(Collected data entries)

--- START ---

-- ==== Sys2Proof/Syntax.lean ====
section
/-! DEFINITION. The instructions and events of the opcode table (spec/opcode_table.json), one constructor per row. The
operand records follow the eight formats of 02_formats.md R31: a field is the bits the format gives it, and what each
instruction permits in it is said once, in WellFormed. Events carry what the outside brings, or which party moves. -/

namespace Sys2Proof

/-- The guard of every word: PG [14:8] and GN [15] (02_formats.md R27, R28). -/
structure Guard where
  pg : BitVec 7
  gn : Bool
  deriving DecidableEq, Repr

/-- F-V (02_formats.md R31): vector operands, operand B by kind BK, SUB, TY and RM. -/
structure FV where
  g   : Guard
  vd  : BitVec 7
  va  : BitVec 7
  vb  : BitVec 7
  vc  : BitVec 7
  bk  : BitVec 2
  sub : BitVec 6
  ty  : BitVec 4
  rm  : BitVec 4
  deriving DecidableEq, Repr

/-- F-I (02_formats.md R31): a 32-bit immediate. -/
structure FI where
  g   : Guard
  vd  : BitVec 7
  va  : BitVec 7
  ty2 : BitVec 2
  imm : BitVec 32
  deriving DecidableEq, Repr

/-- F-S (02_formats.md R31): scalar operands. -/
structure FS where
  g   : Guard
  sd  : BitVec 6
  sa  : BitVec 6
  sb  : BitVec 6
  sub : BitVec 6
  im  : Bool
  imm : BitVec 23
  deriving DecidableEq, Repr

/-- F-M (02_formats.md R31): a memory access with an offset. -/
structure FM where
  g   : Guard
  vt  : BitVec 7
  va  : BitVec 7
  am  : BitVec 2
  sp  : BitVec 3
  w   : BitVec 3
  sc  : BitVec 3
  ord : BitVec 2
  cp  : BitVec 2
  sb  : BitVec 6
  off : BitVec 13
  deriving DecidableEq, Repr

/-- F-M of the atomics (02_formats.md R31): VX and AOP stand in place of the offset. -/
structure FA where
  g   : Guard
  vt  : BitVec 7
  va  : BitVec 7
  am  : BitVec 2
  sp  : BitVec 3
  w   : BitVec 3
  sc  : BitVec 3
  ord : BitVec 2
  cp  : BitVec 2
  sb  : BitVec 6
  aop : BitVec 6
  vx  : BitVec 7
  deriving DecidableEq, Repr

/-- F-C (02_formats.md R31, 04_sweep.md R100): labels. -/
structure FC where
  g    : Guard
  lid  : BitVec 16
  lid2 : BitVec 16
  va   : BitVec 7
  attr : BitVec 2
  deriving DecidableEq, Repr

/-- F-C, BWAIT layout (02_formats.md R31, 09_engines.md R245). -/
structure FB where
  g   : Guard
  lid : BitVec 16
  so  : BitVec 6
  sa  : BitVec 6
  pd  : BitVec 7
  deriving DecidableEq, Repr

/-- F-E (02_formats.md R31). FN is the constructor's: ENG is one constructor per function of R40, and every other
F-E instruction carries FN = 0 (R37). -/
structure FE where
  g  : Guard
  sd : BitVec 6
  sa : BitVec 6
  sb : BitVec 6
  rp : Bool
  so : BitVec 6
  sc : BitVec 3
  deriving DecidableEq, Repr

/-- F-X (02_formats.md R31): matrix and clause instructions. -/
structure FX where
  g   : Guard
  sa  : BitVec 6
  sb  : BitVec 6
  so  : BitVec 6
  fsa : BitVec 3
  fsb : BitVec 3
  sub : BitVec 6
  bnk : Bool
  imm : BitVec 17
  deriving DecidableEq, Repr

/-- F-Y (02_formats.md R31): system instructions, waits and fences. -/
structure FY where
  g   : Guard
  sd  : BitVec 6
  sysreg : BitVec 12
  sub : BitVec 6
  imm : BitVec 24
  deriving DecidableEq, Repr

/-- What a request does at its target (14_fabric.md R332, R339). -/
inductive ReqKind where
  | read | write | atomic | cas
  deriving DecidableEq, Repr

/-- A request packet as it reaches the target (14_fabric.md R326, R327, R332): its source, the target EPOCH it
carries, its sequence number, its plane, what it does and on which local IA bits [47:0], and the scope of its acquire,
0 for none (08_memory.md R199). -/
structure RemoteReq where
  src   : Nat
  epoch : BitVec 16
  q     : BitVec 16
  plane : Nat
  kind  : ReqKind
  ia    : Nat
  size  : Nat
  data  : List Byte
  cmp   : List Byte
  aop   : Nat
  uncached : Bool
  whole : Bool
  poison : Bool
  acq : Nat
  deriving DecidableEq, Repr

/-- The answer to a request (14_fabric.md R334, R340): data (empty for a write), poisoned data, or a fault reason. -/
inductive RemoteResult where
  | data (d : List Byte)
  | poisoned
  | refused (reason : Nat)
  deriving DecidableEq, Repr

/-- A collective message (09_engines.md R241, 14_fabric.md R343): its team, sender index and step, the values it
carries for agreement, and its data. -/
structure CollMsg where
  team    : BitVec 32
  sender  : Nat
  device  : Nat
  nmem    : Nat
  members : List Nat
  ctl     : DWord
  len     : Nat
  kx      : BitVec 32
  data    : List Byte
  step    : Nat
  deriving DecidableEq, Repr

/-- A collective message as it comes: the write request that carries it (14_fabric.md R343). -/
structure CollWrite where
  req : RemoteReq
  msg : CollMsg
  deriving DecidableEq, Repr

/-- Which collective of a team: its number among the collectives of the TEAMID (14_fabric.md R343). -/
structure TeamStep where
  team : BitVec 32
  step : Nat
  deriving DecidableEq, Repr

/-- The common part of a host command entry: the function whose ring holds it, CTX and TAG (20_host.md R406). -/
structure HostCmd where
  fn  : Nat
  ctx : BitVec 16
  tag : BitVec 32
  deriving DecidableEq, Repr

/-- OPEN_CONTEXT's arguments (20_host.md R408). -/
structure OpenArgs where
  detm    : Bool
  sigreq  : Bool
  pvsize  : Nat
  chip    : Nat
  dccnt   : Nat
  ftcount : Nat
  qmask   : BitVec 16
  clmask  : BitVec 16
  weight  : Nat
  cap     : Nat
  savesz  : Nat
  deriving DecidableEq, Repr

/-- MAP's arguments (20_host.md R408): IA, LEN, page size (true for 2 MiB), MT, host address, R, W, X, DSVC. -/
structure MapArgs where
  ia   : Nat
  len  : Nat
  big  : Bool
  mt   : BitVec 2
  host : Nat
  r    : Bool
  w    : Bool
  x    : Bool
  dsvc : Bool
  deriving DecidableEq, Repr

/-- The instructions and events of the opcode table. -/
inductive Instr where
  -- control, 04_sweep.md
  | nop (f : FC) | lbl (f : FC) | go (f : FC) | goi (f : FC) | call (f : FC) | calli (f : FC)
  | ret (f : FC) | exit (f : FC) | yieldBand (f : FC) | lblid (f : FI) | swcnt (f : FS) | cens (f : FS)
  -- integer, 05_integer.md
  | iadd (f : FV) | isub (f : FV) | imul (f : FV) | imulh (f : FV) | imad (f : FV) | imadw (f : FV)
  | imin (f : FV) | imax (f : FV) | iabs (f : FV) | ineg (f : FV) | iaddc (f : FV) | icmp (f : FV)
  | isel (f : FV) | lea (f : FV) | isad (f : FV) | mov (f : FV) | vand (f : FV) | vor (f : FV)
  | vxor (f : FV) | vnot (f : FV) | shl (f : FV) | shr (f : FV) | sar (f : FV) | rot (f : FV)
  | bfe (f : FV) | bfi (f : FV) | popc (f : FV) | clz (f : FV) | brev (f : FV) | prmb (f : FV)
  | movi (f : FI) | iaddi (f : FI)
  -- float and conversion, 07_numbers.md
  | fadd (f : FV) | fmul (f : FV) | ffma (f : FV) | fmin (f : FV) | fmax (f : FV) | fcmp (f : FV)
  | fsfu (f : FV) | frnd (f : FV) | fclass (f : FV) | fdiv (f : FV) | cvt (f : FV) | qnt (f : FV)
  | dqnt (f : FV) | amax (f : FV) | pkt5 (f : FV) | upkt5 (f : FV)
  -- lane exchange, scalar, predicate, 05_integer.md
  | shfl (f : FV) | scan (f : FV) | rdc (f : FV) | cmpct (f : FV) | vote (f : FV)
  | sadd (f : FS) | ssub (f : FS) | smul (f : FS) | sand (f : FS) | sor (f : FS) | sxor (f : FS)
  | sshl (f : FS) | sshr (f : FS) | smov (f : FS) | scmp (f : FS) | ssel (f : FS) | srdl (f : FS)
  | smin (f : FS) | smax (f : FS) | smovi (f : FS) | smovh (f : FS)
  | plop (f : FV) | pset (f : FI) | ptov (f : FV) | vtop (f : FV) | pcnt (f : FV) | sprd (f : FV)
  -- memory, 08_memory.md
  | ld (f : FM) | st (f : FM) | lds (f : FM) | sts (f : FM) | pref (f : FM) | cctl (f : FM)
  | fence (f : FY) | fencex (f : FY) | waitc (f : FY) | ldtr (f : FM)
  | atom (f : FA) | acas (f : FA) | atoms (f : FA) | red (f : FA)
  -- engines and barriers, 09_engines.md
  | cpyLin (f : FE) | cpy2d (f : FE) | cpyRowg (f : FE) | cpyRows (f : FE) | cpyMrow (f : FE)
  | cpyFill (f : FE) | cpyZc (f : FE) | cpyZd (f : FE)
  | collAr (f : FE) | collRs (f : FE) | collAg (f : FE) | collBc (f : FE) | ckpt (f : FE)
  | binit (f : FE) | barv (f : FE) | bwait (f : FB) | bexp (f : FE) | btest (f : FE)
  -- matrix, 11_matrix.md
  | mldb (f : FX) | mbank (f : FX) | mma (f : FX) | mmag (f : FX) | macz (f : FX) | macr (f : FX)
  | macv (f : FX)
  -- clause, 12_clause.md
  | clcfg (f : FX) | clld (f : FX) | clst (f : FX) | clinf (f : FX) | clvote (f : FX) | clfb (f : FX)
  | cltab (f : FX) | clseed (f : FX) | clfnc (f : FX) | clcnt (f : FX)
  -- tasks, 13_tasks.md
  | spawn (f : FC) | tqenq (f : FE) | tqdeq (f : FE) | dcinit (f : FE) | dcdec (f : FE) | dcadd (f : FE)
  | binfl (f : FE) | targ (f : FS) | tid (f : FS) | prog (f : FS)
  -- system, 15_traps.md
  | trapf (f : FY) | trap (f : FY) | rte (f : FY) | sysrd (f : FY) | syswr (f : FY) | flagc (f : FY)
  | bkill (f : FY)
  -- hints, emulation space and illegal words, 02_formats.md R43 to R48: the whole word
  | hprio (w : DWord) | hreuse (w : DWord) | hintNop (w : DWord)
  | idot4 (w : DWord) | emulateTrap (w : DWord) | illenc (w : DWord)
  -- events of the sequencer, memory, engines and units
  | skip
  | labelCacheFill (core ctx handle lid : Nat)
  | bandRetire (core slot : Nat)
  | memOpComplete (core slot op : Nat) (lanes : LaneMask)
  | memFaultResponse (core slot op : Nat) (lanes : LaneMask)
  | pinExpiry (core line : Nat)
  | collectorWindow (core : Nat)
  | engAccept (core : Nat)
  | engWritePerformed (core cmd n : Nat)
  | engComplete (core cmd : Nat)
  | teamAbort (team : TeamStep) (aux : Nat)
  | collMessage (m : CollWrite)
  | collTimeout (core cmd : Nat)
  | mxAccept (core : Nat)
  | mxComplete (core : Nat)
  | cimScrub (core bank mac col : Nat)
  | clAccept (cluster core : Nat)
  | clComplete (cluster : Nat)
  -- events of the scheduler
  | binTimer (cluster bin : Nat)
  | admitCrew (core : Nat)
  | gangAdmit (core : Nat)
  | preemptWait (core : Nat)
  | drainRechoice (core crew : Nat)
  | flushRestart (core crew : Nat)
  | crewSave (core crew : Nat)
  | crewRestore (core ctx saved : Nat)
  | preemptHoldExpiry (core crew : Nat)
  | saveRetry (core crew : Nat)
  | saveAborted (core crew : Nat)
  | watchdog (core crew : Nat)
  | trapBackoff (core slot : Nat)
  | sampleCheck (core slot : Nat) (mismatch : Option Nat)
  | fetchFault (core slot : Nat)
  | pageServiced (ia : Nat) (leaf : Option DWord)
  | patrolScrub (sector : Nat)
  -- events of the fabric
  | linkFailure (plane : Nat)
  | flitResend (plane : Nat) (good : Bool)
  | remoteRequest (r : RemoteReq)
  | remoteAck (dst : Nat) (q : BitVec 16) (r : RemoteResult)
  | remoteTimeout (dst : Nat) (q : BitVec 16)
  | rehash (gen : BitVec 16) (mask : BitVec 8)
  | rhack (src : Nat) (gen : BitVec 16) (mask : BitVec 8)
  | commit (gen : BitVec 16)
  | rhtmoExpiry
  | memberDown (domidx : Nat)
  -- the host interface
  | boot (stages : List (List Byte))
  | rtail (fn : Nat) (v : BitVec 12)
  | ren (fn : Nat) (log : BitVec 4) (en : Bool)
  | cen (fn : Nat) (log : BitVec 4) (en : Bool)
  | chead (fn : Nat) (v : BitVec 12)
  | bar0Write (fn off : Nat) (v : DWord)
  | openContext (c : HostCmd) (a : OpenArgs)
  | closeContext (c : HostCmd)
  | mapRange (c : HostCmd) (a : MapArgs)
  | unmapRange (c : HostCmd) (ia len : Nat)
  | setWindow (c : HostCmd) (n : Nat) (lo hi : DWord)
  | setFstab (c : HostCmd) (n : Nat) (descs : List Word)
  | loadModule (c : HostCmd) (addr len handle : Nat)
  | submit (c : HostCmd) (addr : Nat) (queue : DWord)
  | readLog (c : HostCmd) (buf most : Nat) (clear clearErr : Bool)
  | checkpoint (c : HostCmd) (all : Bool) (ia len safe : Nat) (ckid : DWord)
  | restoreImage (c : HostCmd) (safe ia len : Nat) (blocks : List (Nat × Nat))
  | setBudget (c : HostCmd) (watts : Nat) (weight : Option Nat)
  | planeStatus (c : HostCmd) (ret : Bool) (mask : BitVec 8) (buf : Nat)
  | attest (c : HostCmd) (buf : Nat) (nonce : List Byte)
  | setInwin (c : HostCmd) (n : Nat) (lo hi : DWord)
  | memberReport (c : HostCmd) (join : Bool) (domidx : Nat) (epoch : BitVec 16)
  | spdmRequest (code : Nat) (body : List Byte)
  | takeClauseArray (cluster : Nat)
  deriving DecidableEq, Repr

end Sys2Proof
end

--- END ---

#### Exercise instructions:
Above are the records; from them, give again exactly the lines from the one containing "hintNop (w : DWord)" through the one containing "handle lid : Nat)", both included.

#### Task solution:
  | hprio (w : DWord) | hreuse (w : DWord) | hintNop (w : DWord)
  | idot4 (w : DWord) | emulateTrap (w : DWord) | illenc (w : DWord)
  -- events of the sequencer, memory, engines and units
  | skip
  | labelCacheFill (core ctx handle lid : Nat)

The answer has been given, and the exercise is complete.